If the FDA was doing its job, it would make a serious investigation into the benefits of taking 3 grams of vitamin C daily. Or 15 grams - I know people who take that much when they aren't sick.

What about the Glucosamine/Chondroitin complex I've taken since before my knee surgery? Does it help or do nothing?

I've been taking Alpha Lipoic Acid and Carnitine since attending a talk by Bruce Ames, the cancer-in-rats researcher at Berkeley who said his rats "did the macarena" after being dosed. This stuff is supposed to keep my DNA from getting replication errors. Sounds good to me, and it's backed by research and theory .. but can the FDA puh-leeez sponsor some big studies to support or refute these claims?

Again, it's what our tax money is supposed to pay for.

My list goes on - Lysine/Proline complex, B12, CoQ10, Omega3, Piracetam (and friends), Huperzine/Vinpocetine. I probably take a dozen pills a day, with full knowledge that probably 90% are unnecessary. If only I knew which 90%...

Even the Saw Palmetto "Prostate Formula" things, which have a measurable and repeatable effect, carry this useless disclaimer.

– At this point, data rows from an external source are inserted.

-- ==== Sys2Proof/Laws/State.lean ====
section
/-! SUPPORT. One lemma per field per named update: what an update leaves alone, true by unfolding, so that no proof unfolds a
record update. -/

namespace Sys2Proof.Machine

@[simp] theorem State.setReg_pending (s : State) (a : Nat) (v : Word) (i j : Nat) : (s.setReg a v i j).pending = s.pending := by rw [State.setReg]
@[simp] theorem State.setReg_now (s : State) (a : Nat) (v : Word) (i j : Nat) : (s.setReg a v i j).now = s.now := by rw [State.setReg]
@[simp] theorem State.setReg_freeCount (s : State) (a : Nat) (v : Word) (i j : Nat) : (s.setReg a v i j).freeCount = s.freeCount := by rw [State.setReg]
@[simp] theorem State.setReg_pw (s : State) (a : Nat) (v : Word) (i j : Nat) : (s.setReg a v i j).pw = s.pw := by rw [State.setReg]
@[simp] theorem State.setReg_dv (s : State) (a : Nat) (v : Word) (i j : Nat) : (s.setReg a v i j).dv = s.dv := by rw [State.setReg]
@[simp] theorem State.setReg_mem (s : State) (a : Nat) (v : Word) (i j : Nat) : (s.setReg a v i j).mem = s.mem := by rw [State.setReg]
@[simp] theorem State.setReg_synd (s : State) (a : Nat) (v : Word) (i j : Nat) : (s.setReg a v i j).synd = s.synd := by rw [State.setReg]
@[simp] theorem State.setReg_unitGen (s : State) (a : Nat) (v : Word) (i j : Nat) : (s.setReg a v i j).unitGen = s.unitGen := by rw [State.setReg]
@[simp] theorem State.setReg_ftg (s : State) (a : Nat) (v : Word) (i j : Nat) : (s.setReg a v i j).ftg = s.ftg := by rw [State.setReg]
@[simp] theorem State.setReg_tr (s : State) (a : Nat) (v : Word) (i j : Nat) : (s.setReg a v i j).tr = s.tr := by rw [State.setReg]
@[simp] theorem State.setReg_kl (s : State) (a : Nat) (v : Word) (i j : Nat) : (s.setReg a v i j).kl = s.kl := by rw [State.setReg]
@[simp] theorem State.setReg_ks (s : State) (a : Nat) (v : Word) (i j : Nat) : (s.setReg a v i j).ks = s.ks := by rw [State.setReg]
@[simp] theorem State.setReg_ln (s : State) (a : Nat) (v : Word) (i j : Nat) : (s.setReg a v i j).ln = s.ln := by rw [State.setReg]
@[simp] theorem State.setReg_yd (s : State) (a : Nat) (v : Word) (i j : Nat) : (s.setReg a v i j).yd = s.yd := by rw [State.setReg]
@[simp] theorem State.setReg_pt (s : State) (a : Nat) (v : Word) (i j : Nat) : (s.setReg a v i j).pt = s.pt := by rw [State.setReg]
@[simp] theorem State.setReg_bm (s : State) (a : Nat) (v : Word) (i j : Nat) : (s.setReg a v i j).bm = s.bm := by rw [State.setReg]
@[simp] theorem State.setReg_bk (s : State) (a : Nat) (v : Word) (i j : Nat) : (s.setReg a v i j).bk = s.bk := by rw [State.setReg]
@[simp] theorem State.setReg_br (s : State) (a : Nat) (v : Word) (i j : Nat) : (s.setReg a v i j).br = s.br := by rw [State.setReg]
@[simp] theorem State.setReg_lk (s : State) (a : Nat) (v : Word) (i j : Nat) : (s.setReg a v i j).lk = s.lk := by rw [State.setReg]
@[simp] theorem State.setReg_qu (s : State) (a : Nat) (v : Word) (i j : Nat) : (s.setReg a v i j).qu = s.qu := by rw [State.setReg]
@[simp] theorem State.setReg_sv (s : State) (a : Nat) (v : Word) (i j : Nat) : (s.setReg a v i j).sv = s.sv := by rw [State.setReg]
@[simp] theorem State.setReg_it (s : State) (a : Nat) (v : Word) (i j : Nat) : (s.setReg a v i j).it = s.it := by rw [State.setReg]
@[simp] theorem State.setReg_out (s : State) (a : Nat) (v : Word) (i j : Nat) : (s.setReg a v i j).out = s.out := by rw [State.setReg]
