/-- Bytes at addresses that keep their distances. -/
theorem map_bytesAt {a : Nat} {bs : List Byte} (steps : ∀ k, k < bs.length → at_ (a + k) = at_ a + k) :
    ((bytesAt a bs).map fun e => (at_ e.1, e.2)) = bytesAt (at_ a) bs := by
  rw [bytesAt, bytesAt, List.map_map]
  refine List.map_congr_left fun e he => ?_
  have inside : e.2 < bs.length := (List.getElem?_eq_some_iff.mp (List.mem_zipIdx_iff_getElem?.mp he)).1
  simp only [Function.comp_apply, steps e.2 inside]

/-- While a row is written: of the brick no more than its marks has changed, and a check of the Yard finds what it found. -/
structure RowKept (n : Nat) (t u : State) : Prop where
  sorted : smSorted u.br = true
  canonical : u.Canonical
  brick : ∃ m, u.brick n = { t.brick n with marks := m }
  alike : YardAlike t u

theorem RowKept.refl (hs : t.Canonical) (sorted : smSorted t.br = true) : RowKept n t t :=
  ⟨sorted, hs, ⟨_, rfl⟩, YardAlike.refl t⟩

/-- A row's bytes are written if each of their runs is. -/
theorem Wrote.row (hs : t.Canonical) (sorted : smSorted t.br = true)
    (inj : ∀ p ∈ qs, ∀ q ∈ qs, at_ p.addr = at_ q.addr → p.addr = q.addr) (ok : ∀ q ∈ qs, (t.ecc (at_ q.addr)).bad = false)
    (step : ∀ u p, RowKept n t u → p.2 ≠ [] → (∀ e ∈ bytesAt p.1 p.2, (u.ecc (at_ e.1)).bad = false ∧ ∃ q ∈ qs, q.addr = e.1) →
      RowKept n t (g u p) ∧ Wrote ((bytesAt p.1 p.2).map fun e => (at_ e.1, e.2)) u (g u p)) :
    RowKept n t ((byteRuns (placedBytes new qs)).foldl g t)
      ∧ Wrote ((placedBytes new qs).map fun e => (at_ e.1, e.2)) t ((byteRuns (placedBytes new qs)).foldl g t) := by
  have elem {e : Nat × Byte} (he : e ∈ placedBytes new qs) : ∃ q ∈ qs, q.addr = e.1 := exists_mem_placedBytes.mp ⟨e, he, rfl⟩
  have apart : ((placedBytes new qs).map fun e => at_ e.1).Nodup := by
    have keys : ((placedBytes new qs).map (·.1)).Nodup := nodup_keys (smSorted_placed rfl qs)
    rw [show ((placedBytes new qs).map fun e => at_ e.1) = ((placedBytes new qs).map (·.1)).map at_ by rw [List.map_map]; rfl]
    refine List.Nodup.map_on (fun x hx y hy same => ?_) keys
    obtain ⟨e, he, rfl⟩ := List.mem_map.mp hx
    obtain ⟨e', he', rfl⟩ := List.mem_map.mp hy
    obtain ⟨p, hp, at_p⟩ := elem he
    obtain ⟨q, hq, at_q⟩ := elem he'
    rw [← at_p, ← at_q] at same ⊢
    exact inj p hp q hq same
  have runs := Wrote.runs (l := placedBytes new qs) (g := g) (at_ := at_) (I := RowKept n t)
    (fun u p kept some here => step u p kept some fun e he => ⟨(here e he).1, elem (here e he).2⟩)
    (byteRuns (placedBytes new qs)) (fun p hp => byteRuns_ne_nil hp) hs (RowKept.refl hs sorted)
    (by rw [flatMap_byteRuns]; exact fun e he => he)
    (by
      rw [flatMap_byteRuns]
      intro e he
      obtain ⟨q, hq, at_q⟩ := elem he
      rw [← at_q]
      exact ok q hq)
    (by rw [flatMap_byteRuns]; exact apart)
  rwa [flatMap_byteRuns] at runs

/-- A run into the Bed. -/
theorem RowKept.bedWrite {p : Nat × List Byte} (kept : RowKept n t u) (ok : ∀ e ∈ bytesAt p.1 p.2, (u.ecc (bedAddr n e.1)).bad = false) :
    RowKept n t (u.bedWrite n i p.1 p.2 false).2
      ∧ Wrote ((bytesAt p.1 p.2).map fun e => (bedAddr n e.1, e.2)) u (u.bedWrite n i p.1 p.2 false).2 := by
  have shift : ((bytesAt p.1 p.2).map fun e => (bedAddr n e.1, e.2)) = bytesAt (bedAddr n p.1) p.2 :=
    map_bytesAt fun k _ => by simp only [bedAddr]; omega
  obtain ⟨m, y, eq, wrote⟩ := State.bedWrite_facts (n := n) (off := p.1) (bs := p.2) (i := i) kept.canonical fun e he => by
    rw [← shift] at he
    obtain ⟨x, hx, rfl⟩ := List.mem_map.mp he
    exact ok x hx
  rw [shift]
  refine ⟨?_, wrote⟩
  obtain ⟨marks, brick⟩ := kept.brick
  obtain ⟨marks', marked⟩ := (u.brick n).marked_eq i p.1 p.2.length
  have canonical := wrote.canonical
  rw [eq] at canonical ⊢
  refine ⟨State.sorted_setBrick kept.sorted n _, canonical, ⟨marks', ?_⟩, kept.alike.trans ⟨RegsSame.refl _, rfl, rfl, rfl, rfl⟩⟩
  rw [State.brick_setBrick_same (s := { u with mem := m, synd := y }) kept.sorted, marked, brick]

/-- A row of a `STORE` to the Bed is written. -/
theorem StoreAt.writeLocal (h : StoreAt n c i r s us p q t) (op : nbits i.word 63 58 = 8) (plain : nbit i.word 49 = false)
    (bed : nbit i.word 47 = false) (left : q < nbits i.word 46 31) (ready : q < p)
    (ok : ∀ x ∈ s.storeRows n i us (nbits i.word 46 31), (s.ecc (bedAddr n x.addr)).bad = false) :
    StoreAt n c i r s us p (q + 1) (t.move n 0 true) := by
  have place : i.storeAt n = bedAddr n := by
    funext a
    rw [EIns.storeAt, bed]
    rfl
  have single : ∀ q, i.placedRows q = q := fun q => by simp [EIns.placedRows, pairsRows, bed]
  have inj (x y : Nat) (same : bedAddr n x = bedAddr n y) : x = y := by
    simp only [bedAddr] at same
    omega
  obtain ⟨kept, wrote⟩ := Wrote.row (n := n) (at_ := bedAddr n) (g := fun t p => (t.bedWrite n i p.1 p.2 false).2)
    (new := fun a => t.okByte (bedAddr n a)) (qs := i.storeElems us q (s.storeBits n i q)) h.wrote.canonical h.sorted
    (fun x _ y _ same => inj _ _ same) (fun x hx => h.wrote.sound _ (ok x (State.mem_storeRows.mpr ⟨q, left, hx⟩)))
    (fun u p kept _ here => kept.bedWrite fun e he => (here e he).1)
  obtain ⟨m, brick⟩ := kept.brick
  refine h.written (m := m) op left ready ?_ kept.sorted brick kept.alike ?_
  · rw [← t.storeWrite_local s n i c us plain bed ready]
    simp [State.jobWrite, State.storeJob, eOp, op]
  · have before := h.wrote
    rw [State.storedBytes, place, single] at before ⊢
    rw [State.storeRows_succ]
    refine Wrote.placed (fun _ => rfl) (fun x _ y _ same => inj _ _ same) (fun x _ old' at_old => ?_) before wrote
    rw [show (fun a => t.okByte (bedAddr n a)) = old' from (funext at_old).symm]

/-- The course of a `STORE` whose rows are written as they should be. -/
theorem storeAt_course (stop : r.stopAt = none) (trap : r.trap = false) (op : nbits i.word 63 58 = 8) (plain : nbit i.word 49 = false)
    (src : nbits i.word 57 56 < 3) (good : (s.brick n).vecq.all (fun e => !e.2) = true)
    (write : ∀ {p q t}, StoreAt n c i r s us p q t → q < nbits i.word 46 31 → q < p → StoreAt n c i r s us p (q + 1) (t.move n 0 true)) :
    Course n (nbits i.word 46 31) (nbits i.word 46 31) (fun p => c + 2 + p) (fun q => c + 10 + q) (fun q => q + 1)
      (s.storeJob n i c us) (StoreAt n c i r s us) where
  facts {p q} _ _ := by
    simp only [State.storeJob, Job.reads, Job.writes, Job.readAt, Job.writeAt, eOp, op, plain]
    simp
    omega
  order {p q} left early := ⟨by omega, by omega⟩
  bound h := ⟨h.reads, h.writes.trans h.reads⟩
  sorted h := h.sorted
  going h := by
    obtain ⟨g, run⟩ := h.run
    rw [State.unstopped, run]
    exact stop
  jobs h := h.jobs
  read h left more := h.read trap op plain src good left more
  write h left ready := write h left ready

end

end Sys2Proof.Machine

/-! SUPPORT. The rows of a `STORE` to global addresses of this device's Yard: the checks of each run pass, what moving the bytes costs leaves the
Yard as it is, and the bytes are written (R122, R142, R279). -/

namespace Sys2Proof.Machine

/-! ## Checks of the Yard -/

theorem yardBase_le : 16 * stackBytes ≤ yardBase := by decide

/-- A range of the Yard touches places within it. -/
theorem mem_placesOf_yard {a len x : Nat} (ha : yardBase ≤ a) (h : x ∈ placesOf a len) : a ≤ x ∧ x < a + len := by
  have low := yardBase_le
  unfold placesOf at h
  split at h
  · cases h
  · rw [if_neg (by omega), if_neg (by omega)] at h
    rcases List.mem_cons.mp h with rfl | h
    · omega
    · obtain ⟨k, hk, rfl⟩ := List.mem_map.mp h
      have inside := List.mem_range.mp hk
      omega

theorem State.rangeStatus_yard {s : State} {w : Who} {write : Bool} {a len : Nat} (ha : yardBase ≤ a)
    (h : ∀ x, a ≤ x → x < a + len → s.placeStatus w write x = 0) : s.rangeStatus w write a len = 0 := by
  unfold State.rangeStatus
  rw [List.find?_eq_none.mpr]
  · rfl
  · intro c hc
    obtain ⟨x, hx, rfl⟩ := List.mem_map.mp hc
    obtain ⟨low, high⟩ := mem_placesOf_yard ha hx
    simp [h x low high]

/-- The areas from the Yard's window on. -/
def yardArea (a : Nat) : Area :=
  if a < yardBase + 24576 * 2 ^ 16 then .yard ((a - yardBase) / 2 ^ 16)
  else if 0xE0000000000 ≤ a && a < 0xE1000000000 then .staging
  else if regBase ≤ a && a < regBase + 2 ^ 28 then .regs
  else .unmapped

Why is this? I don't buy the line that supplement manufacturers would rather thrive on uncertainty than have their claims possibly disproven. I think it's because America has been drinking the "Free Enterprise Is Always Right" Kool Aid for so long, it doesn't know any other way.

I'm no fan of Big Government, and I can think of lots of things I really don't want the government to run. But I do expect it to provide police, highways, environmental oversight, etc etc etc. And I want the FDA to actively evaluate everything that is claimed to have an effect on health. That what we pay them for, because this is not a job for capitalism.